* **EXERCISE GOAL**: Could you copy out every line of the data where the word "Issue" occurs?
########
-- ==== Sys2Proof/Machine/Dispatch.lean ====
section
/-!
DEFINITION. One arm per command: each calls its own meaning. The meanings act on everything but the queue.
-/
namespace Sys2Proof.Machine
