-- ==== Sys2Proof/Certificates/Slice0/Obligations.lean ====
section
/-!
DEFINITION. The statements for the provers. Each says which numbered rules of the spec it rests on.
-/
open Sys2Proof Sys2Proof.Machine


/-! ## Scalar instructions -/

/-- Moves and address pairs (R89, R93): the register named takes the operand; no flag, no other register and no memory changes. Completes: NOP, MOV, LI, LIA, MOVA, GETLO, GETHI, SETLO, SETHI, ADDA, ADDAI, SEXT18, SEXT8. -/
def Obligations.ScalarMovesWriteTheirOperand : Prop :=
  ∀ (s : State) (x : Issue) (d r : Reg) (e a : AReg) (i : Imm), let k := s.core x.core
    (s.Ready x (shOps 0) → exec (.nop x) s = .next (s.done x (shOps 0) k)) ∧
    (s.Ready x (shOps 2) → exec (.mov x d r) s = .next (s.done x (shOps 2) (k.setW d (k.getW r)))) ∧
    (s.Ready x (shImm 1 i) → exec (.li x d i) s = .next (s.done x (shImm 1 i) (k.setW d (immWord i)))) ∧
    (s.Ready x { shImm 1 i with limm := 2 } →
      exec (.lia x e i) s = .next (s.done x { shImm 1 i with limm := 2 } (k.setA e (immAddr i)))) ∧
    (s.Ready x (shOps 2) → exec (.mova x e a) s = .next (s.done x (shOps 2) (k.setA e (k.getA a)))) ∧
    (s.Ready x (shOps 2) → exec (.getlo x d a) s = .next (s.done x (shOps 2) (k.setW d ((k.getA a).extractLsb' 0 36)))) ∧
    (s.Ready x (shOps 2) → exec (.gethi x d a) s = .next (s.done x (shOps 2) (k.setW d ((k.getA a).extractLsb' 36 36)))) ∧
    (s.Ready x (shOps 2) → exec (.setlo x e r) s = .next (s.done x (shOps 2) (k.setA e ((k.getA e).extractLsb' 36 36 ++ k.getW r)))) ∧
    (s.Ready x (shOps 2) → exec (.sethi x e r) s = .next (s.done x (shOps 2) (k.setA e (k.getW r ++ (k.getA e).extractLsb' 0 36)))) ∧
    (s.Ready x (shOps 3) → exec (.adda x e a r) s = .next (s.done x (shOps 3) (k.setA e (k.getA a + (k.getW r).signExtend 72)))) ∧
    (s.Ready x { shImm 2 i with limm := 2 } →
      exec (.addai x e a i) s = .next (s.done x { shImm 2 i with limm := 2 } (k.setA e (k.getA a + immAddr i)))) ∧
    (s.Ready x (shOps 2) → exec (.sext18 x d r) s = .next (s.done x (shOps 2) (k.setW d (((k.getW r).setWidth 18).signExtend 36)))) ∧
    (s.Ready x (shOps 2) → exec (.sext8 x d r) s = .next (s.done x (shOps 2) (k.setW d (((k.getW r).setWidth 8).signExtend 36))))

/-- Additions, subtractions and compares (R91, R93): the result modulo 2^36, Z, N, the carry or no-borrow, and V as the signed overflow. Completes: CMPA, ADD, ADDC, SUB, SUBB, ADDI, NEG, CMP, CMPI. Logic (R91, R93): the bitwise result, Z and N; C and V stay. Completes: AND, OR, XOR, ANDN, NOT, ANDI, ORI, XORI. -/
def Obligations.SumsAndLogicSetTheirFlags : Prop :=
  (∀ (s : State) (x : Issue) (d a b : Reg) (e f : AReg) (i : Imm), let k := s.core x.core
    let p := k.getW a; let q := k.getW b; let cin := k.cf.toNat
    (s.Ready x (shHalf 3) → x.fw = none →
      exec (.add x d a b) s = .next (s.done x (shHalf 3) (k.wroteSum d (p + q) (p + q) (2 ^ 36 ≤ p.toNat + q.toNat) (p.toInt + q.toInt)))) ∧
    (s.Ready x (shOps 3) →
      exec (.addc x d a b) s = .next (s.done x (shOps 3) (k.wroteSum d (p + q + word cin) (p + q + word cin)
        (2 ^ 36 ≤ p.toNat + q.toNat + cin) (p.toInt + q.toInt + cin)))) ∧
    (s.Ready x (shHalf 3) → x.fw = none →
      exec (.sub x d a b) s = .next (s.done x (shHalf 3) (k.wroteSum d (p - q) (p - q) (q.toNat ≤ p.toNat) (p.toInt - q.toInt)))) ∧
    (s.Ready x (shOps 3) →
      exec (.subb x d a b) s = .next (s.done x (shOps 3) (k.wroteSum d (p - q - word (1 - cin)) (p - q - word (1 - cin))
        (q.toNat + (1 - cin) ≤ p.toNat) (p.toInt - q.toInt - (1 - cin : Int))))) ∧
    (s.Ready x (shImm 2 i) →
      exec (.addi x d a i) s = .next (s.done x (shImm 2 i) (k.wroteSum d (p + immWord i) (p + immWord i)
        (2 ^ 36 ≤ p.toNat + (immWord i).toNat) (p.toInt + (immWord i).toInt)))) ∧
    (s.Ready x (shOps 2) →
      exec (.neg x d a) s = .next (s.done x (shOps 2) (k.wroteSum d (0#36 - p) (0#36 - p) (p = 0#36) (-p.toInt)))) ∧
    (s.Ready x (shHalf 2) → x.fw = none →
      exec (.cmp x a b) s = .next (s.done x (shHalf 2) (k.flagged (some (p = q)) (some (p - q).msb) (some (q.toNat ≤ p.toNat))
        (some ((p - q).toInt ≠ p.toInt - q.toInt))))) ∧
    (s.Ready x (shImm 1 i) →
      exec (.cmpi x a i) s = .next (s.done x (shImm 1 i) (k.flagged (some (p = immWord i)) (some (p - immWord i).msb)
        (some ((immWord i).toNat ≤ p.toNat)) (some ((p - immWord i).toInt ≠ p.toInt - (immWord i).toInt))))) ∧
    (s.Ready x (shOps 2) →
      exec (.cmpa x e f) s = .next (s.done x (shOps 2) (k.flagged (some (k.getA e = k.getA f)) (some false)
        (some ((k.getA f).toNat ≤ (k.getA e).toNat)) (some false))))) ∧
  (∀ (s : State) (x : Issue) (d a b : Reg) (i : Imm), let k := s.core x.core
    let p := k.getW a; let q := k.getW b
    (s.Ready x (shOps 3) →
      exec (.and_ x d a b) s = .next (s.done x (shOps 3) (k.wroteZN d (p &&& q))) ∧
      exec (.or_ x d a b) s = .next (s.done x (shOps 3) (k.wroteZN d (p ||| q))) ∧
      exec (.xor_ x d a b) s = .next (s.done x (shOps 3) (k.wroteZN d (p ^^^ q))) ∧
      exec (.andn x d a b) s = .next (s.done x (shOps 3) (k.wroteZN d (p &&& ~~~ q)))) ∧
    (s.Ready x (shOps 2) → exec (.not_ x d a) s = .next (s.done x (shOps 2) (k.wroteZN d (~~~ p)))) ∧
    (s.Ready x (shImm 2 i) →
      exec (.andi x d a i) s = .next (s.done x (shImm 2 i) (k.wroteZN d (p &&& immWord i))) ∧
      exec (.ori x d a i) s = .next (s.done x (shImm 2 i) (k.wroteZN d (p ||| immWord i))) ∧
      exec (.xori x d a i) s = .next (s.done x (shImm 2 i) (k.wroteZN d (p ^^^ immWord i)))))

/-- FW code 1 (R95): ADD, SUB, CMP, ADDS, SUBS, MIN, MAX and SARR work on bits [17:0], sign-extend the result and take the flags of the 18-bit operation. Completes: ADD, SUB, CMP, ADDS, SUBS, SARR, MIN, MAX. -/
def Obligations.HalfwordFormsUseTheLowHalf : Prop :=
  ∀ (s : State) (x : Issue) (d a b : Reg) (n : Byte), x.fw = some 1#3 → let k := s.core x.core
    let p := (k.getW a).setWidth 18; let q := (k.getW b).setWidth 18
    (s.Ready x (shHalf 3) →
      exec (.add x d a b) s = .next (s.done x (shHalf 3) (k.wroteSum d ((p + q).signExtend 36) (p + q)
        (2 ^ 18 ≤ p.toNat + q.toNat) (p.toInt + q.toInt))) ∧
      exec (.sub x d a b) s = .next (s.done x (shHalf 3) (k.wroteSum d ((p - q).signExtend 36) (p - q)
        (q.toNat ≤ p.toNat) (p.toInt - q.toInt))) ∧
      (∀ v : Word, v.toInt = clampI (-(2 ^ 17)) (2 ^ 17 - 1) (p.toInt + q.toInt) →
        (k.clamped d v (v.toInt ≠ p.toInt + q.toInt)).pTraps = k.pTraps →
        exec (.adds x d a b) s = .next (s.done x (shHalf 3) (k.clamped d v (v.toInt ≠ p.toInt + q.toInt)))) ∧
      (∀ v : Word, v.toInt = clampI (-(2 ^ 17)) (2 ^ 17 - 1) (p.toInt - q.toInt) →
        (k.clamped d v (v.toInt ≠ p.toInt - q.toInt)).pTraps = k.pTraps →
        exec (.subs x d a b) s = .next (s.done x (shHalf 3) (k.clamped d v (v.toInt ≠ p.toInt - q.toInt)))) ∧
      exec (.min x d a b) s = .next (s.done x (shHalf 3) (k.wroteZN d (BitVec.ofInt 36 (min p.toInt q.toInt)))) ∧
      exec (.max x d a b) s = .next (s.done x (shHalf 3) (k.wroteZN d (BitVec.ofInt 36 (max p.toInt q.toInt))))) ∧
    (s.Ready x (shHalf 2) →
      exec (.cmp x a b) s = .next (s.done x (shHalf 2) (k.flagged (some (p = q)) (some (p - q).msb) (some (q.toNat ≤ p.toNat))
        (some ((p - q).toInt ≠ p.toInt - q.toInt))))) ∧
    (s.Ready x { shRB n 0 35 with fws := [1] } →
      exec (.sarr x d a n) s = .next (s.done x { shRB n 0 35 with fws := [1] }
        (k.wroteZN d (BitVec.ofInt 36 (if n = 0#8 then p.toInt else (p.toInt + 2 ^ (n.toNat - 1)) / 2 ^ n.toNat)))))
########
* **OUTPUT FOR THIS TASK**:
  ∀ (s : State) (x : Issue) (d r : Reg) (e a : AReg) (i : Imm), let k := s.core x.core
  (∀ (s : State) (x : Issue) (d a b : Reg) (e f : AReg) (i : Imm), let k := s.core x.core
  (∀ (s : State) (x : Issue) (d a b : Reg) (i : Imm), let k := s.core x.core
  ∀ (s : State) (x : Issue) (d a b : Reg) (n : Byte), x.fw = some 1#3 → let k := s.core x.core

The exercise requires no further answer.